Ahn, Hongryul; Jung, Inuk; Chae, Heejoon; Kang, Dongwon; Jung, Woosuk; Kim, Sun.
Afiliación
  • Ahn H; Department of Computer Science and Engineering, Seoul National University, Seoul, Korea.
  • Jung I; Department of Computer Science and Engineering, Kyungpook National University, Daegu, Korea.
  • Chae H; Division of Computer Science, Sookmyung Women's University, Seoul, Korea.
  • Kang D; Department of Computer Science and Engineering, Seoul National University, Seoul, Korea.
  • Jung W; Department of Crop Science, Konkuk University, Seoul, Korea. jungw@konkuk.ac.kr.
  • Kim S; Department of Computer Science and Engineering, Seoul National University, Seoul, Korea. sunkim.bioinfo@snu.ac.kr.
BMC Bioinformatics ; 20(Suppl 16): 588, 2019 Dec 02.
Article en En | MEDLINE | ID: mdl-31787073
ABSTRACT

BACKGROUND:

Integrated analysis that uses multiple sample gene expression data measured under the same stress can detect stress response genes more accurately than analysis of individual sample data.
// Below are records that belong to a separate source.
/-- Settles O13: the body's effect as one picture (`Device.openTaken_eq`); it takes a grant away and starts none, so there is
nothing to regrant. -/
theorem acceptedOpenOpensTheBank : Obligations.AcceptedOpenOpensTheBank := by
  intro s h f b row a hb rest
  have legal := a.rule
  have vetoes := a.carried.array
  rw [hb] at legal vetoes
  obtain ⟨closed, active, -⟩ := (ruleLegal_openRow_iff ..).1 legal
  have arrayClosed : s.now.array.banks[b] = .closed := by
    simp only [arrayVetoes, Bool.or_eq_false_iff, bne_eq_false_iff_eq] at vetoes
    exact vetoes.2
  have arrayStays : s.after.array.banks[b] = .closed := by rw [a.counted.arrayBank, arrayClosed]; rfl
  have waiters : (s.after.bank b).waiters = (s.now.bank b).waiters := by rw [State.bank_of_counted a.counted]; rfl
  have profile := a.counted.profile
  obtain ⟨t, e, after⟩ := exec_accepted_settled a hb (fun _ => rfl) 0#512 (Device.openTaken_eq ..)
    (Device.grantsOk_of_grant (a.grantsOk 0#512) a.afterSynced rfl b (fun c hc => Device.bank_setBank_ne hc _ _)
      (.inr (congrArg BankRec.grant (Device.bank_setBank_self ..))))
  refine ⟨t, e, ?_⟩
  rw [after]
  refine ⟨?_, fun c hc => Device.bank_setBank_ne hc _ _, rfl, rfl, rfl, a.counted.mirrorArray.trans active, rfl, rfl, rfl, rfl, rfl, ?_⟩
  · refine (Device.bank_setBank_self _ _ _).trans ?_
    show BankRec.mk _ ((s.after.bank b).waiters.erase f.sender) (if (s.after.bank b).waiters.erase f.sender = [] then _ else
      some (.before s.after.member.profile.holdLimit)) _ = _
    rw [waiters, profile]
  · show ArrayDie.accept _ _ f.body s.after.array = _
    rw [hb, ArrayDie.accept_openRow arrayStays]

/-- Settles O14: the body's effect as one picture (`State.bodyTaken_burst`); the grants stand as they are. -/
theorem acceptedBurstRaisesTheGuardAndReservesTheLane : Obligations.AcceptedBurstRaisesTheGuardAndReservesTheLane := by
  intro s h f b column closeAfter isWrite data row arrayRow age guard arrayGuard a hb opened arrayOpened release raised slots
  replace hb : f.body = burstBody b column closeAfter isWrite := hb
  have bank : (s.after.bank b).st = .opened row f.sender age 0 (countDown guard) := by
    rw [State.bank_of_counted a.counted]
    simp [BankRec.count, opened, countDown]
  have arrayBank : s.after.array.banks[b] = .opened arrayRow (countDown arrayGuard) := by
    rw [a.counted.arrayBank, arrayOpened]; rfl
  have burstRow (d : Burst) : (s.applying f d).burstRow b = arrayRow := by
    show (s.now.array.openRow? b).getD _ = _
    rw [ArrayDie.openRow?, arrayOpened]
    rfl
  have slots_eq : dataSlots isWrite = slots := by cases isWrite <;> rfl
  have frameData_eq : frameData (burstBody b column closeAfter isWrite).kind data = if isWrite then data else 0#512 := by
    cases isWrite <;> rfl
  obtain ⟨t, e, after⟩ := exec_accepted_settled a hb (by cases isWrite <;> exact fun _ => rfl) data
    (State.bodyTaken_burst ..)
    (Device.grantsOk_of_grant (a.grantsOk 0#512) a.afterSynced rfl b (fun c hc => Device.bank_setBank_ne hc _ _)
      (.inl ((congrArg BankRec.grant (Device.bank_setBank_self ..)).trans (BankRec.burstTaken_grant ..))))
  refine ⟨t, ?_, ?_⟩
  · rw [← e]
    cases isWrite <;> rfl
  rw [after, frameData_eq, burstRow, slots_eq]
  refine ⟨?_, fun c hc => Device.bank_setBank_ne hc _ _, rfl, rfl, ?_, rfl, rfl, rfl, rfl, rfl, ?_, ?_⟩
  · exact (Device.bank_setBank_self ..).trans (BankRec.burstTaken_opened bank isWrite closeAfter)
  · cases isWrite <;> rfl
  · rw [← a.counted.port]; rfl
  · show ArrayDie.accept _ _ f.body s.after.array = _
    rw [hb, ArrayDie.accept_burst arrayBank]
    rfl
However, the integrated analysis is challenging since experimental conditions (strength of stress and the number of time points) are heterogeneous across multiple samples.

RESULTS:

HTRgene is a computational method to perform the integrated analysis of multiple heterogeneous time-series data measured under the same stress condition. The goal of HTRgene is to identify "response order preserving DEGs" that are defined as genes not only which are differentially expressed but also whose response order is preserved across multiple samples. The utility of HTRgene was demonstrated using 28 and 24 time-series sample gene expression data measured under cold and heat stress in Arabidopsis. HTRgene analysis successfully reproduced known biological mechanisms of cold and heat stress in Arabidopsis. Also, HTRgene showed higher accuracy in detecting the documented stress response genes than existing tools.

CONCLUSIONS:

HTRgene, a method to find the ordering of response time of genes that are commonly observed among multiple time-series samples, successfully integrated multiple heterogeneous time-series gene expression datasets. It can be applied to many research problems related to the integration of time series data analysis.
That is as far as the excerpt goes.